Now I needed my addiction more than I ever did in my entire life. I couldn’t function. I was a failure. I was devastated. Now I relied on my addiction to live. I relied on my drugs so that I could get off the floor and feel nothing. Now I became cold, heartless, I felt nothing and that’s just how I wanted it. I didn’t deserve to feel anything. I punished myself and fed my addiction. I wasn’t living I was merely surviving.
Then I met a guy. He was so different. He was kind. He was genuine. He really cared about me and I didn’t know why. He became my best friend. We became inseparable. I could trust him. I could rely on him. We fell in love. He says he loved me all along. A few years into our relationship we had a son. Life was changing but I still had my addiction but for the first time in my life I hid it. It wasn’t something that seemed so natural anymore. I became pregnant again and gave birth to a daughter. Now I had a family. I had a wonderful man who truly loved me. We were building a life together and I no longer wanted my addiction to be a part of it.

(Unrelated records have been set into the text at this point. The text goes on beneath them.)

theorem Cause.runEnd_eq_hostEnded_iff {c : Cause} : c.runEnd = some .hostEnded ↔ c = .abort := by
  cases c <;> simp [Cause.runEnd]

theorem Cause.isFatal_iff {c : Cause} : c.isFatal = true ↔ c = .undefGpio ∨ c = .undefOpcode ∨ c = .undefSf := by
  cases c <;> simp [Cause.isFatal]

theorem RunEnd.exitStatus_eq_nonzero_iff {e : RunEnd} : e.exitStatus = .nonzero ↔ e = .faulted := by
  cases e <;> simp [RunEnd.exitStatus]

/-- Only a fault exits with a non-zero status, and only the fatal causes are faults (R254). -/
theorem Cause.exitStatus_runEnd_eq_nonzero_iff {c : Cause} :
    c.runEnd.map RunEnd.exitStatus = some .nonzero ↔ c.isFatal = true := by
  simp [Option.map_eq_some_iff, RunEnd.exitStatus_eq_nonzero_iff, Cause.runEnd_eq_faulted_iff, Cause.isFatal_iff]

/-! ### The ends of a state -/

theorem State.runEnd_of_running {s : State} (hr : s.run = .running) : s.runEnd = none := by
  simp [State.runEnd, hr]

theorem State.runEnd_of_halted {s : State} (hr : s.run = .halted) : s.runEnd = s.cause.runEnd := by
  simp [State.runEnd, hr]

/-- A halted machine has no step (R124). -/
theorem step_of_halted {s : State} (hr : s.run = .halted) : step s = .fault (.halted s.cause) := by
  simp [step, hr]

/-- Settles O4: the end of a halted state is the end its cause stands for, and the codes are those of the table. -/
theorem runEndsByCause : Obligations.RunEndsByCause := by
  intro s
  refine ⟨State.runEnd_of_running, ?halted, rfl, rfl, rfl, rfl, rfl, rfl⟩
  case halted =>
    intro hr
    rw [State.runEnd_of_halted hr]
    exact ⟨step_of_halted hr, Cause.runEnd_eq_normal_iff, Cause.runEnd_eq_faulted_iff, Cause.runEnd_eq_hostEnded_iff,
      Cause.exitStatus_runEnd_eq_nonzero_iff⟩

end Sys2Proof.Machine

/-! PROOFS. What the open slots leave in memory (R131 point 3, R61): the four that store leave the bytes of a state to which their
writes were applied in order, so the laws of `applyWrites` answer every read. -/

namespace Sys2Proof.Machine

open Sys2Proof

/-! ### Reads after the parts of an open slot's handler -/

@[simp] theorem State.readByte_advance (s : State) (w a : Nat) : (s.advance w).readByte a = s.readByte a :=
  State.readByte_congr rfl rfl a

@[simp] theorem State.readByte_takeRegsAndWrites (s : State) (r : Octet × List Host.Cell) (a : Nat) :
    (s.takeRegsAndWrites r).readByte a = (s.applyWrites r.2).readByte a :=
  State.readByte_congr (by simp) (by simp) a

@[simp] theorem State.readByte_takeStack (s : State) (r : Word × Int × List Host.Cell) (a : Nat) :
    (s.takeStack r).readByte a = (s.applyWrites r.2.2).readByte a :=
  State.readByte_congr (by simp) (by simp) a

/-! ### Reads after each open slot that stores -/

section OpenSlots

variable {s u : State}

theorem readByte_of_exec_sacc {t : Nibble} (h : exec (.sacc t) s = .next u) (a : Nat) :
    u.readByte a = (s.applyWrites (s.saccResult t).2).readByte a := by
  obtain rfl : _ = u := by simpa using h
  simp

theorem readByte_of_exec_lsr {t : Nibble} {addr : Addr16} (h : exec (.lsr t addr) s = .next u) (a : Nat) :
    u.readByte a = (s.applyWrites (s.lsrResult t addr).2).readByte a := by
  obtain rfl : _ = u := by simpa using h
  simp

theorem readByte_of_exec_stk {t : Nibble} (h : exec (.stk t) s = .next u) (a : Nat) :
    u.readByte a = (s.applyWrites (s.stkResult t).2.2).readByte a := by
  obtain rfl : _ = u := by simpa using h
  simp

theorem readByte_of_exec_movb {t : Nibble} {o1 o2 : Byte} (h : exec (.movb t o1 o2) s = .next u) (a : Nat) :
    u.readByte a = (s.applyWrites (s.movbResult t o1 o2).2).readByte a := by
  obtain rfl : _ = u := by simpa using h
  simp

end OpenSlots

/-! ### The last write to an address -/

theorem State.applyWrites_append (s : State) (before after : List Host.Cell) :
    s.applyWrites (before ++ after) = (s.applyWrites before).applyWrites after := by
  induction before generalizing s with
  | nil => rfl
  | cons w rest ih => exact ih (s.writeByte w.1 w.2)

/-- A write stays when none after it has its address modulo N. -/
theorem State.readByte_applyWrites_last (s : State) {a w : Nat} (before : List Host.Cell) {after : List Host.Cell} (v : Byte)
    (hw : w % s.size = a % s.size) (hafter : ∀ x ∈ after, x.1 % s.size ≠ a % s.size) :
    (s.applyWrites (before ++ (w, v) :: after)).readByte a = v := by
  let written := (s.applyWrites before).writeByte w v
  have hsize : written.size = s.size := by simp [written]
  calc (s.applyWrites (before ++ (w, v) :: after)).readByte a
      = (written.applyWrites after).readByte a := by rw [State.applyWrites_append]; rfl
    _ = written.readByte a :=
        written.readByte_applyWrites_other after a fun x hx => by rw [hsize]; exact (hafter x hx).symm
    _ = v := State.readByte_writeByte_same _ v (by simpa using hw.symm)

/-- Settles O57: each slot leaves what its writes leave, which is the frame and the last write of `applyWrites`. -/
theorem openSlotsStoreOnlyWhereTheyWrite : Obligations.OpenSlotsStoreOnlyWhereTheyWrite := by
  intro s u a
  refine ⟨?saccFrame, ?lsrFrame, ?stkFrame, ?movbFrame, ?sacc, ?lsr, ?stk, ?movb, ?last⟩
  case saccFrame => exact fun t h hw => (readByte_of_exec_sacc h a).trans (s.readByte_applyWrites_other _ a hw)
  case lsrFrame => exact fun t addr h hw => (readByte_of_exec_lsr h a).trans (s.readByte_applyWrites_other _ a hw)
  case stkFrame => exact fun t h hw => (readByte_of_exec_stk h a).trans (s.readByte_applyWrites_other _ a hw)
  case movbFrame => exact fun t o1 o2 h hw => (readByte_of_exec_movb h a).trans (s.readByte_applyWrites_other _ a hw)
  case sacc => exact fun t h => (readByte_of_exec_sacc h a).trans (s.readByte_applyWrites _ a)
  case lsr => exact fun t addr h => (readByte_of_exec_lsr h a).trans (s.readByte_applyWrites _ a)
  case stk => exact fun t h => (readByte_of_exec_stk h a).trans (s.readByte_applyWrites _ a)
  case movb => exact fun t o1 o2 h => (readByte_of_exec_movb h a).trans (s.readByte_applyWrites _ a)
  case last => exact fun before after v w hw hafter => s.readByte_applyWrites_last before v hw hafter

end Sys2Proof.Machine

/-! PROOFS. What the decoder reads (R90, R91): the instruction byte splits into opcode and trait, and it alone says how many
bytes the instruction has; no byte past them is looked at. -/

namespace Sys2Proof

/-! ### The instruction byte -/

theorem opcodeOf_toNat (ib : Byte) : (opcodeOf ib).toNat = ib.toNat / 16 := by
  have hib := ib.isLt
  rw [opcodeOf, BitVec.extractLsb'_toNat, Nat.shiftRight_eq_div_pow]
  omega

theorem traitOf_toNat (ib : Byte) : (traitOf ib).toNat = ib.toNat % 16 := by
  simp [traitOf]

/-- Opcode and trait together are the whole byte (R90). -/
theorem eq_of_opcodeOf_traitOf {ib jb : Byte} (hop : opcodeOf ib = opcodeOf jb) (ht : traitOf ib = traitOf jb) : ib = jb := by
  rw [← instrByte_opcode_trait ib, ← instrByte_opcode_trait jb, hop, ht]

/-! ### The width -/

/-- The widths there are (R91). -/
theorem widthOf_cases (ib : Byte) : widthOf ib = 1 ∨ widthOf ib = 2 ∨ widthOf ib = 3 ∨ widthOf ib = 9 := by
  revert ib; decide

theorem widthOf_pos (ib : Byte) : 0 < widthOf ib := by
  have hw := widthOf_cases ib
  omega

/-- Outside the secondary map the trait does not matter to the width (R91). -/
theorem widthOf_eq_of_opcodeOf {ib jb : Byte} (hop : opcodeOf ib = opcodeOf jb) (hF : opcodeOf ib ≠ 0xF) :
    widthOf ib = widthOf jb := by
  unfold widthOf
  rw [← hop]
  split
  case h_7 h15 => exact absurd (BitVec.eq_of_toNat_eq h15) hF
  all_goals rfl

/-! ### The secondary map -/

theorem decodeSpecial_width (t : Nibble) (b : Nat → Byte) : (decodeSpecial t b).width = widthOf (instrByte 0xF t) := by
  unfold decodeSpecial
  split <;> simp [widthOf, Instr.width, *]

theorem decodeSpecial_congr {t : Nibble} {b b' : Nat → Byte} (h : ∀ k, k < widthOf (instrByte 0xF t) → b' k = b k) :
    decodeSpecial t b' = decodeSpecial t b := by
  unfold decodeSpecial
  split <;> simp [widthOf, octetOf, *]

/-! ### The primary map -/

/-- Opcode 0xF is what the fifteen arms of the primary map before it leave over (R96). -/
theorem opcodeOf_eq_special {ib : Byte} (h : 15 ≤ (opcodeOf ib).toNat) : opcodeOf ib = 0xF := by
  have hlt := (opcodeOf ib).isLt
  exact BitVec.eq_of_toNat_eq (show (opcodeOf ib).toNat = 15 by omega)

/-- The decoded instruction has the width its instruction byte says (R91). -/
theorem decodeBytes_width (b : Nat → Byte) : (decodeBytes b).width = widthOf (b 0) := by
  unfold decodeBytes
  split
  case h_16 =>
    have hF : opcodeOf (b 0) = 0xF := opcodeOf_eq_special (by grind)
    rw [decodeSpecial_width, ← hF, instrByte_opcode_trait]
  all_goals
    next hop => simp [widthOf, hop, Instr.width]

/-- The decoder looks at no byte past the width (R91). -/
theorem decodeBytes_congr {b b' : Nat → Byte} (h : ∀ k, k < widthOf (b 0) → b' k = b k) : decodeBytes b' = decodeBytes b := by
  have h0 : b' 0 = b 0 := h 0 (widthOf_pos _)
  unfold decodeBytes
  rw [h0]
  split
  case h_16 =>
    have hF : opcodeOf (b 0) = 0xF := opcodeOf_eq_special (by grind)
    have hb0 : instrByte 0xF (traitOf (b 0)) = b 0 := by rw [← hF, instrByte_opcode_trait]
    exact decodeSpecial_congr fun k hk => h k (hb0 ▸ hk)
  all_goals
    next hop => simp [h, widthOf, hop]

/-- Settles O26: the width and the bytes read follow the arms of the decoder, opcode by opcode and under 0xF trait by trait. -/
theorem widthComesFromTheInstructionByte : Obligations.WidthComesFromTheInstructionByte := by
  intro b
  exact ⟨decodeBytes_width b, widthOf_cases (b 0), fun b' h => decodeBytes_congr h,
    fun ib hop hF => widthOf_eq_of_opcodeOf hop hF,
    fun ib hop ht => congrArg widthOf (eq_of_opcodeOf_traitOf hop ht)⟩

/-! ### Lists of bytes -/

/-- Only want of bytes keeps the decoder from an instruction (R90, R96). -/
theorem decode_cons_of_widthOf_le {ib : Byte} {rest : List Byte} (h : widthOf ib ≤ rest.length + 1) :
    decode (ib :: rest) =
      .ok (decodeBytes (fun k => (ib :: rest).getD k 0), (ib :: rest).drop (widthOf ib)) := by
  rw [decode, if_neg (Nat.not_lt.2 h)]

/-- Settles O27: the fields are the byte's quotient and remainder by 16, and enough bytes decode. -/
theorem decoderSplitsEveryByte : Obligations.DecoderSplitsEveryByte := by
  intro ib rest
  exact ⟨opcodeOf_toNat ib, traitOf_toNat ib, fun h => ⟨_, decode_cons_of_widthOf_le h⟩⟩

end Sys2Proof

/-! PROOFS. The step around the handler: a halted machine has none (R124), and what the retire step emits (R123, R250, R252). -/

namespace Sys2Proof.Machine

open Sys2Proof

/-- Settles O2: the step of a halted machine is a fault. -/
theorem haltedMachineHasNoStep : Obligations.HaltedMachineHasNoStep := by
  intro s t hr h
  rw [step_of_halted hr] at h
  cases h

/-! ### The condition of the advisory -/

/-- Opcodes 0x9 and 0xA (R252). -/
theorem changesAsp_iff {i : Instr} : changesAsp i = true ↔ (∃ t addr, i = .jsr t addr) ∨ (∃ t, i = .rts t) := by
  cases i <;> simp [changesAsp]

theorem aspInRange_iff {asp : BitVec 32} : aspInRange asp = true ↔ 0 ≤ asp.toInt ∧ asp.toInt < 16 := by
  simp [aspInRange]

/-! ### The events of the retire step -/

section RetireTrace

variable {s : State} {i : Instr}

theorem State.retire_trace_of_not_debug (hd : s.cfg.debug = false) : (s.retire i).trace = s.trace := by
  simp [State.retire_trace, hd]

theorem State.retire_trace_of_advisory (hd : s.cfg.debug = true) (hi : changesAsp i = true) (ha : aspInRange s.asp = false) :
    (s.retire i).trace = s.trace ++ [.trace s.pc (s.retire i).icount, .rasAdvisory s.asp.toInt] := by
  simp [State.retire_trace, hd, hi, ha]

theorem State.retire_trace_of_no_advisory (hd : s.cfg.debug = true) (h : changesAsp i = false ∨ aspInRange s.asp = true) :
    (s.retire i).trace = s.trace ++ [.trace s.pc (s.retire i).icount] := by
  have hno : (changesAsp i && !aspInRange s.asp) = false := by rcases h with h | h <;> simp [h]
  simp [State.retire_trace, hd, hno]

end RetireTrace

/-- Settles O12: the record is `State.retire_eq`, the events are those of the three cases above. -/
theorem retireEmitsTelemetryInDebugModeOnly : Obligations.RetireEmitsTelemetryInDebugModeOnly := by
  intro s i
  refine ⟨s.retire_eq i, State.retire_trace_of_not_debug, ?advisory, ?noAdvisory⟩
  case advisory =>
    intro hd hi hout
    have ha : aspInRange s.asp = false := by
      rw [← Bool.not_eq_true, aspInRange_iff]
      omega
    exact State.retire_trace_of_advisory hd (changesAsp_iff.2 hi) ha
  case noAdvisory =>
    intro hd h
    refine State.retire_trace_of_no_advisory hd (h.imp ?_ aspInRange_iff.2)
    rintro ⟨hjsr, hrts⟩
    rw [← Bool.not_eq_true, changesAsp_iff]
    simp [hjsr, hrts]

end Sys2Proof.Machine

/-! PROOFS. Who writes memory (R64): outside the four open slots that store and ST8, a handler leaves it. -/

namespace Sys2Proof.Machine

open Sys2Proof

/-- Of the handlers only SACC, LSR, STK, MOVB and ST8 write memory (R64). -/
theorem exec_keeps_mem {i : Instr} {s t : State} (h : exec i s = .next t) (hi : mayWriteMemory i = false) : t.mem = s.mem := by
  cases i
  case sacc | lsr | stk | movb | st8 => cases hi
  all_goals
    obtain rfl : _ = t := by simpa using h
    simp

My daughter was 17 days old the last time I used drugs. That was six years ago. I would have never done this alone. This man stood by my side as I went through withdrawal, did my drug counseling, did my drug classes, learned what triggered me in life to use drugs, as I learned and still continue to learn who I really am without my addiction. He cheered me on as I completed all my steps, every certificate I acquired he was really proud of me. He went through all my counseling with me and still to this day when life is becoming overwhelming he steps in to ease my load. I actually never thought I would ever reach a point in my life where I didn’t have an addiction. I finally had every reason I needed to be sober. Besides my Mr. I have never told anyone this entire story. Today on this sober birthday I am strong, and confident enough to share it with the world. Today I am no longer addicted. I am not a recovering drug addict anymore. I am a recovered addict!